Task brief: Whenever a line in the records below holds the string "ofNat", copy it out.

Supplied data:

-- ==== Sys2Proof/Machine/Closure.lean ====
section
/-!
DEFINITION. Sys2Proof/Machine/Closure.lean: what a frame puts out: the frame-closure job (R43), the output command set (R60, R189,
R354, R355), the GOOSE datasets (R331): row FRAME_CLOSURE_JOB.
-/
namespace Sys2Proof.Machine

/-! ### The output command set -/

/-- Whether a PTRC of partition p that holds TRIP drives output n (R189). -/
def State.trips (s : State) (p n : Nat) : Bool :=
  (List.range s.pel.insts.length).any (fun i =>
    s.icls i == 17 && s.idef i && s.bayOwner (s.ibay i) == some p && bit (s.elem i).status 5 && bit (s.setW i 21) n)

/-- SAFE_PATTERN (R356). -/
def State.safePattern (s : State) : Word := s.rd Reg.FIO_SAFEPAT

/-- The command for output n from scheme, elements and forces; SAFE_PATTERN where no partition owns it (R189, R251, R356). -/
def State.doCommand (s : State) (n : Nat) : Bool :=
  match (s.dout n).owner with
  | none => bit s.safePattern n
  | some p =>
    match s.forced 4 n with
    | some v => bit v 0
    | none => bit (s.part p).vars.o n || s.trips p n

/-- The command set that the members form (R43). -/
def State.commandSet (s : State) : Word :=
  BitVec.ofNat 32 ((List.range 32).foldl (fun a n => a + b2n (s.doCommand n) * 2 ^ n) 0)

/-- The set released at the end of the present frame, by the rule of the mode as behaved (R60, R224, R355). -/
def State.outputSet (s : State) : Word :=
  let m := s.behaved
  if m = mFILL then 0#32
  else if s.triad.safeOut = true ∨ m = mLOAD ∨ m = mSTANDBY ∨ m = mSAFE then s.safePattern
  else if m = mTEST then (if s.flag Reg.SYS_TEST 0 then s.rd Reg.SYS_TESTPAT else s.safePattern)
  else s.fio.voted.getD s.safePattern

/-- Each voter that is not excluded sends the set in one flit (R217, R354). -/
def State.sendOutputs (s : State) : State :=
  let set := s.outputSet
  let pay := wordBytes set ++ s.frameBytes ++ bytesLE 1 s.mode ++ List.replicate 55 0#8
  let t := (List.range 3).foldl (fun t y => if s.voterOn y then t.sendFlit .engine 3 (y + 1) 0 pay else t) s
  { t with fio := { t.fio with released := set, voted := none } }

/-! ### GOOSE datasets -/

/-- The value of a dataset member from its source (R331). -/
def State.memberValue (s : State) (p : Nat) (m : Member) : Word :=
  let o : Opnd := ⟨m.src / 2 ^ 22 % 16, m.src % 2 ^ 22⟩
  let r := s.beginRun p 0
  if m.typ = 0 ∨ o.space = 0 ∨ o.space = 9 then BitVec.ofNat 32 (b2n (s.bitOp r o)) else s.wordOp r o

/-- The datasets of all blocks are assembled (R331). -/
def State.assemble (s : State) : State :=
  (List.range s.pbx.pubs.length).foldl (fun t c =>
    let cfg := s.rd (Reg.PBX_GPCFG c)
    t.modPub c (fun b => { b with voted := some (b.members.map (s.memberValue (field cfg 30 29))) })) s

/-! ### The job -/

/-- The frame-closure job with the voters' reports on the command set, on the datasets and on the recorders' digital words (R43, R217). -/
def State.closeFrame (s : State) (v w x : Voting) : State :=
  let s := s.ranJob 4096
  let s := { s with triad := { s.triad with turn := 3 } }
  let set := s.commandSet
  let a := s.vote v 3
  let t := if a.2 then { a.1 with fio := { a.1.fio with voted := some set } } else a.1
  let t := if t.pbx.pubs.isEmpty then t else
    let b := t.vote w 4
    if b.2 then b.1.assemble else b.1
  let c := t.vote x 2
  if c.2 then c.1.acqClosure else c.1

/-- FRAME_CLOSURE_JOB, the last G job of a frame: `v` reports on the output command set, `w` on the GOOSE datasets, `x` on the
recorders' digital words (R43, R44). -/
def execFrameClosureJob (v w x : Voting) (s : State) : R := .next (if s.jobTurn 4096 then s.closeFrame v w x else s)

end Sys2Proof.Machine
end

Worked solution:
  BitVec.ofNat 32 ((List.range 32).foldl (fun a n => a + b2n (s.doCommand n) * 2 ^ n) 0)
  if m.typ = 0 ∨ o.space = 0 ∨ o.space = 9 then BitVec.ofNat 32 (b2n (s.bitOp r o)) else s.wordOp r o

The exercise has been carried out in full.